At the U.S. Senate Judiciary hearing last Wednesday, Attorney General Merrick Garland was questioned about the Department of Justice’s overreach into local disagreements between school boards and parents. State school board associations in Georgia, Virginia, Alabama, and Idaho issued statements that they do not want federal law enforcement. Despite calls from state attorneys general to retract his October 4 memo calling for federal law enforcement involvement, Garland refused.

Major government directives should be informed by the facts and the law. But Garland’s memo cites neither. Senator Chuck Grassley of Iowa, Ranking Member of the Senate Judiciary Committee, criticized Garland’s plan to create a national task force of the criminal division and national security division in a short 1-page memo. Grassley, in his opening statement to the committee hearing, stated:

The last thing the Justice Department and FBI need is a vague memo to unleash their power—especially when they’ve shown zero interest in holding their own accountable.

Commissioners Gail Heriot, Peter Kirsanow, Stephen Gilchrist, and J. Christian Adams of the U.S. Commission on Civil Rights wrote to Garland that his memorandum does “not cite any specific examples of ‘harassment, intimidation and threats of violence’ that would provide any basis for law enforcement action by the Department.” 

Garland would benefit from some legal advice from his predecessor in the Carter Administration. Former U.S. Attorney General Benjamin R. Civiletti identified several rationales for the Attorney General to restrain federal criminal law investigation and enforcement:

[T]here are strong reasons for exercising the federal government’s powers narrowly: (1) the separation between federal and local criminal justice systems as created by the Constitution, (2) respect for local government’s ability to make their own criminal justice decisions, (3) the justifiable fear of a federal police force, (4) the federal government’s emphasis on few, specialized criminal cases, and (5) the prevention of undue overlap and confusion.

Civiletti was correct to note the “fear of a federal police force” in the power of the Department of Justice in criminal law enforcement. Here, the National School Boards Association (NSBA) had requested investigation and enforcement under statutes granting the federal government a large amount of power — such as the PATRIOT Act and the Conspiracy Against Rights statute, where violations can be punished with fines, any term of years in prison, to even the death penalty. 

Federalism principles also apply here. As New York University Professor Diane Ravitch and former Brown Center on Education Policy Director Tom Loveless have stated:

Federal government responsibilities in education have always been limited. The word “education” does not even appear in the U.S. Constitution. States and local school districts have always made the day-to-day decisions about instruction, teachers, textbooks, and the like…. There is no reason to believe that the president or Congress is well-suited to decide who should teach, what should be taught, or how schools should be organized. Nor do we know of any evidence that the U.S. Department of Education is in a better position to direct local schools than the people who work in them and send their children to learn there. 
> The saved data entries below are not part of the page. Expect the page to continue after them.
/-- Seven steps write the configuration, and leave ARM issued. -/
theorem runSteps_runOps {s : State} {fe : FrontEnd} {ts : List Candidate} (n : Nat) (hf : s.faulted = none)
    (ht : s.turns = []) (hi : s.issued = runOps fe ts) :
    runSteps (n + 7) s = runSteps n (configured fe ts { s with issued := [opWord 0x2 0 0] }) := by
  calc runSteps (n + 7) s
    _ = runSteps (n + 6) _ := runSteps_cfgwr (n + 6) hf ht hi (by decide) rfl
    _ = runSteps (n + 5) _ := runSteps_cfgwr (n + 5) hf ht rfl (by decide) rfl
    _ = runSteps (n + 4) _ := runSteps_cfgwr (n + 4) hf ht rfl (by decide) rfl
    _ = runSteps (n + 3) _ := runSteps_cfgwr (n + 3) hf ht rfl (by decide) rfl
    _ = runSteps (n + 2) _ := runSteps_cfgwr (n + 2) hf ht rfl (by decide) rfl
    _ = runSteps (n + 1) _ := runSteps_cfgwr (n + 1) hf ht rfl (by decide) rfl
    _ = runSteps n _ := runSteps_cfgwr n hf ht rfl (by decide) rfl
    _ = _ := by simp only [descriptorAt_kept, modeWord_kept, configured, ← set_all_four s.cfgTrig]

/-! ## ARM after them (40 R111, R112) -/

theorem countP_lt (n : Nat) (h : n ≤ 4) : (List.finRange 4).countP (fun j => decide (j.val < n)) = n := by
  decide +revert

/-- What ARM latches of the configuration written: one descriptor for each trigger. -/
theorem latch_configured {s : State} {fe : FrontEnd} {ts : List Candidate} {total pre : Word32}
    (htotal : fe.totalSamples = total.toNat) (hpre : fe.preTriggerSamples = pre.toNat)
    (hroom : min pre.toNat RING_CAP + 1 ≤ total.toNat) (hpins : ∀ c ∈ ts, c.pin ≤ 31) (hlen : ts.length ≤ 4) :
    latch (configured fe ts s) = some
      { total := total.toNat
        pre := min pre.toNat RING_CAP
        post := min (total.toNat - min pre.toNat RING_CAP) POST_CAP
        trig := Vector.ofFn (fun j => (descriptorAt ts j.val).extractLsb' 0 8)
        ntrig := ts.length
        g0 := flagG0 fe.flags
        g1 := flagG1 fe.flags
        rle := flagRle fe.flags } := by
  have hcfgTotal : (configured fe ts s).cfgTotal = total := by simp only [configured, htotal, countOperand_toNat]
  have hcfgPre : (configured fe ts s).cfgPre = pre := by simp only [configured, hpre, countOperand_toNat]
  obtain ⟨-, hg0, hg1, hrle⟩ := modeWord_bits (flagG0 fe.flags) (flagG1 fe.flags) (flagRle fe.flags)
  have hntrig : (List.finRange 4).countP (fun j => ((configured fe ts s).cfgTrig[j]).getLsbD 7) = ts.length := by
    rw [← countP_lt ts.length hlen]
    congr 1
    funext j
    rw [← descriptorAt_en hpins]
    simp [configured]
  rw [latch_eq_some (by rwa [hcfgTotal, hcfgPre]), hcfgTotal, hcfgPre, hntrig]
  simp only [configured, hg0, hg1, hrle]
  congr 2
  ext j hj
  simp

/-- Eight steps write the configuration and start the capture ARM latches. -/
theorem runSteps_arms {s : State} {fe : FrontEnd} {ts : List Candidate} {l : Latched} (hf : s.faulted = none)
    (ht : s.turns = []) (hi : s.issued = runOps fe ts) (hidle : s.acq = .idle) (htx : s.txActive = false)
    (hl : latch (configured fe ts { s with issued := [] }) = some l) :
    runSteps 8 s = .next (startCapture l (configured fe ts { s with issued := [] })) :=
  (runSteps_runOps 1 hf ht hi).trans
    (runSteps_issued 0 hf ht rfl decodeOp_arm (by simp [enabledNow]) (exec_arm_of_latch hidle htx hl))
Shockingly, a key supporter of using federal law enforcement to investigate parents now has a role at the U.S. Department of Education. Two days after NSBA President Viola Garcia signed a letter requesting federal law enforcement help, Garcia began serving her 3-year term as an appointee to the Department of Education’s National Assessment Governing Board. The National Assessment Governing Board is statutorily required to “include[..] the active participation of teachers, curriculum specialists, local school administrators, parents, and concerned members of the public.” But Garcia’s role in this whole fiasco raises concerns about whether she can be objective. 

Garcia’s letter stated it was written “on behalf of our state associations,” but NSBA failed to get input from any of the state associations, or even members of its own board of directors, before sending the letter. When actually consulted about the matter by Parents Defending Education, over 20 state school associations said they want to keep their focus local, directing their efforts on the needs of the children in their schools and voices of parents in their particular community. After denouncing the NSBA letter and the failure of NSBA to incorporate their local input, state school associations in Ohio, Pennsylvania, and Missouri formally withdrew from the organization. 

What has become apparent is how out of touch the leadership in Washington, D.C. is with what’s happening on the ground in America.